The prophet Joel spoke to a people who had watched the locusts devour everything — their harvests, their years, their hope. And God said to them:
“I will give you back what you lost to the swarming locusts, the hopping locusts, the stripping locusts, and the cutting locusts.” (Joel 2:25, NLT)
God restores years. Not just moments, not just fragments — years. The seasons you handed to the wrong thing. The time you spent looking backward. The relationships fractured by misplaced loyalty. He is a Redeemer, which means He takes what was wasted and works it into something that glorifies Him.
But restoration begins in one place. The same place it always begins. Peter wept. The prodigal turned around. Joel’s people returned to God with fasting and mourning and weeping. The invitation is ancient and it is always the same:
“Turn to Me with all your heart… for He is gracious and merciful, slow to anger, and of great kindness.” (Joel 2:12–13, NKJV)
You are not too far gone. The price of looking back is real — but it is not the final word. The final word belongs to a God who restores, redeems, and recommissions the ones who come back to Him with an open and broken heart.
Repent. Turn. And watch what He does with the pieces.
There is an old Salvation Army song that has carried countless soldiers of the cross through exactly this kind of moment. It begins with an honest acknowledgment of what following Jesus can cost:
If crosses come, if it should cost me dearly,
To be the servant of my Servant Lord,
If darkness falls around the path of duty,
And men despise the Saviour I’ve adored —
And then it rises into a declaration that is less a feeling and more a choice:
I’ll not turn back, whatever it may cost,
I’m called to live, to love, and save the lost.

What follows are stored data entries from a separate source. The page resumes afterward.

-- ==== Sys2Proof/Machine/Flank.lean ====
section
/-! DEFINITION. The Flank Engine, lower half: claims and their counts, when a candidate can be had, asks and their retired
references, and the release of a requirement (04_flank_protection.md, R64 to R68, R72, R73, R77, R78). -/

namespace Sys2Proof.Machine

/-! ### Claims (R64) -/

/-- R64: a claim is placed on an element, in a state; R18: the FI reassesses the point. -/
def State.placeClaim (e : Nat) (q : Required) (s : State) : State :=
  (s.putClaim e (some (match s.claim e with
    | some c => { c with count := c.count + 1 }
    | none => ⟨q, 1⟩))).reassess (.element e)

/-- R64: a claim is removed from an element. The PMC examines a point's order (R94), and the FI reassesses it (R18). -/
def State.removeClaim (e : Nat) (s : State) : State :=
  let s := s.putClaim e (match s.claim e with
    | some c => if c.count ≤ 1 then none else some { c with count := c.count - 1 }
    | none => none)
  (if s.isPoint e then s.examineOrder e else s).reassess (.element e)

/-! ### When a candidate can be had (R66 to R68) -/

/-- The claim count that counts against a candidate: less the examining requirement's own claim (R66). -/
def State.countAgainst (s : State) (e : Nat) (own : Bool) : Nat := if own then s.claimCount e - 1 else s.claimCount e

/-- R66: a point is available in a position. `own` says that the examining requirement itself holds a claim on it. -/
def State.pointAvailable (s : State) (p : Nat) (pos : Position) (own : Bool) : Bool :=
  !s.isFaulted p
  && !(s.lockPosition p == some pos.other)
  && (s.countAgainst p own == 0 || s.claimState p == some pos.required)
  && decide (s.countAgainst p own < Config.claimLimit)
  && !s.orderedTo p pos.other
  && (s.detectedIn p pos || (s.isClear (s.containing p) && !s.isLocked p))

/-- R67: a signal is available. -/
def State.signalAvailable (s : State) (g : Nat) (own : Bool) : Bool :=
  s.permission g == .stop
  && !(slotIds.any (fun i => (s.slot i).state == .opened && s.entryOf i == some g))
  && decide (s.countAgainst g own < Config.claimLimit)

/-- R68: a remote candidate is askable for a slot; `more` counts asks chosen earlier in the same trial (R44). -/
def State.askable (s : State) (i l more : Nat) : Bool :=
  s.linkUp l && decide (s.askCount l + more < Config.askPlaces) && (s.slot i).state != .timedRelease

/-! ### Requirement records (R65) -/

/-- A requirement record is written. The cause of FLANK_LOST is reassessed when the record leaves LOST (R70), and room for
asks on a link is noted when their number falls below 16 (R71). That the ask which a requirement itself gives up makes room for that same
requirement, once it is LOST, is the model's choice (DESIGN CHOICE, log 60). -/
def State.setRequirement (i j : Nat) (q : Requirement) (s : State) : State :=
  let before := s.requirement i j
  let s' := s.putRequirement i j q
  let s' := match s.askLink i j with
    | some l => if Config.askPlaces ≤ s.askCount l ∧ s'.askCount l < Config.askPlaces then s'.note (.askRoom l) else s'
    | none => s'
  match before with
  | some b => if b.state = .lost then s'.reassess (.slot i) else s'
  | none => s'

/-- R73: a reference enters a link's retired set, which holds none twice. -/
def State.retireAsk (l r : Nat) (s : State) : State :=
  s.updLink l (fun k => if r ∈ k.retiredAsks then k else { k with retiredAsks := k.retiredAsks ++ [r] })

/-- R73, R74, R78: a remote requirement that is ASKED or HELD gives up its ask: FLANK_RELEASE is handed, and the reference of a
sent ask is retired. -/
def State.giveUpAsk (i j l : Nat) (s : State) : State :=
  let deferred := match s.requirement i j with
    | some q => q.deferred
    | none => false
  let s := s.hand l (.flankRelease (askReference i j))
  if deferred then s else s.retireAsk l (askReference i j)

/-- The code of a required state (R178). -/
def Required.code : Required → Nat
  | .normal => 1
  | .reverse => 2
  | .stop => 3

/-- The state with a code (R178). -/
def Required.ofCode (c : Nat) : Option Required :=
  if c = 1 then some .normal else if c = 2 then some .reverse else if c = 3 then some .stop else none

/-- R72: the ask of a requirement is sent, and its answer timer starts; or it is deferred while its reference is retired. -/
def State.sendAsk (i j k l element : Nat) (q : Required) (s : State) : State :=
  if askReference i j ∈ (s.link l).retiredAsks then
    s.setRequirement i j { state := .asked, candidate := some k, deferred := true }
  else
    (s.setRequirement i j { state := .asked, candidate := some k, answer := s.timer (s.linkParams l).answer }).hand l
      (.flankAsk (askReference i j) element q.code)

/-- R72: the deferred asks of a link whose references have left the retired set are sent, while the link is UP. Several of them leave in
slot id and requirement index order (DESIGN CHOICE, log 56). -/
def State.sendDeferredAsks (l : Nat) (s : State) : State :=
  s.forEach s.allRequirements (fun p t =>
    match t.requirement p.1 p.2, t.chosen p.1 p.2 with
    | some q, some (.remote m element want) =>
      if q.state = .asked ∧ q.deferred ∧ m = l ∧ t.linkUp l ∧ askReference p.1 p.2 ∉ (t.link l).retiredAsks then
        t.sendAsk p.1 p.2 (q.candidate.getD 0) l element want
      else t
    | _, _ => t)

/-- R77: the throw order for a claimed point, when it is not detected in the claimed position, has no order to it, is not
FAULTED, and the mode is not SAFE_HOLD. -/
def State.orderForClaim (p : Nat) (pos : Position) (s : State) : State :=
  if s.detectedIn p pos || s.orderedTo p pos || s.isFaulted p || s.su.mode == .safeHold then s else s.takeOrder p pos

/-- R78: a requirement is released: a claim is removed, an ask given up, and the record becomes RELEASED. -/
def State.releaseRequirement (i j : Nat) (s : State) : State :=
  match s.requirement i j with
  | none => s
  | some q =>
    let s' := if q.state = .held ∨ q.state = .asked then
        match s.chosen i j with
        | some (.localPoint p _) => s.removeClaim p
        | some (.localSignal g) => s.removeClaim g
        | some (.remote l _ _) => s.giveUpAsk i j l
        | none => s
      else s
    if q.state = .released then s' else s'.setRequirement i j { state := .released }

/-- The point of a committed requirement's local candidate, with the position it is held in (R77). -/
def State.firmFlankPoint (s : State) (p : Nat) : Bool :=
  s.allRequirements.any (fun x => match s.requirement x.1 x.2, s.chosen x.1 x.2 with
    | some q, some (.localPoint c _) => q.state == .held && q.firm && c == p
    | _, _ => false)

/-- A given claim stands on an element. -/
def State.givenOn (s : State) (e : Nat) : Bool := linkIds.any (fun l => (s.link l).given.any (fun c => c.element == e))

/-- R77: on leaving SAFE_HOLD, the order for a point with a FIRM or given claim. -/
def State.reorderClaimed (p : Nat) (s : State) : State :=
  match s.claimPosition p with
  | some pos => if s.firmFlankPoint p || s.givenOn p then s.orderForClaim p pos else s
  | none => s

/-! ### Given claims (R79, R82) -/

/-- R82: a given claim is released: the record goes, the element's count falls by one. No telegram is sent. The
link is marked before the element (DESIGN CHOICE, log 68). -/
def State.releaseGiven (l r : Nat) (s : State) : State :=
  match (s.link l).given.find? (fun c => c.reference == r) with
  | some c => ((s.updLink l (fun k => { k with given := k.given.filter (fun x => x.reference != r) })).mark (.link l)).removeClaim c.element
  | none => s

end Sys2Proof.Machine
end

That is the posture Jesus is calling us into. Not the posture of someone who has no grief, no pull, no weight to carry. But the posture of someone who has counted the cost — who knows the crosses may come, who knows the darkness may fall, who knows that saying yes to Jesus may mean saying a painful goodbye to people and things they love — and has decided, by the grace of God: I will not turn back.
Lot’s wife never made that declaration. She walked away from Sodom, but she never declared herself done with it. And so when the moment of testing came, her heart had nowhere to go but backward.
The song invites us to make that declaration before the moment of testing arrives. To settle it now, in the quiet, so that when the fire falls and everything in us wants to turn and look — we have already answered the question.
I’ll not turn back.
Not because the road is easy. Not because it won’t cost us. But because the One who is ahead of us is worth more than everything we are leaving behind.
• What does your “Sodom” represent — what are you still sneaking backward glances at?
• Is there a person you love — a spouse, a child, a parent — whose opinion or approval has quietly become more important to you than God’s? What would it look like to reorder that?
• In what area of your life are you clinging so tightly that your hands are closed to what God wants to give?
• Have you already looked back and paid a price for it? What would genuine repentance look like for you today — not guilt, but a turning?
• What would it look like today to take one practical step forward instead of one look back?
• Who around you needs to hear the mercy in this warning? Who is still standing at the edge of what God has already called them out of?
The pillar of salt still stands as a monument — not only to what Lot’s wife lost,
but to what God was trying to give her.
Don’t let your life become a monument to what you wouldn’t let go.
And if it already has — come back.
Repent.
He is running toward you. Release it. Walk forward. The Kingdom is ahead.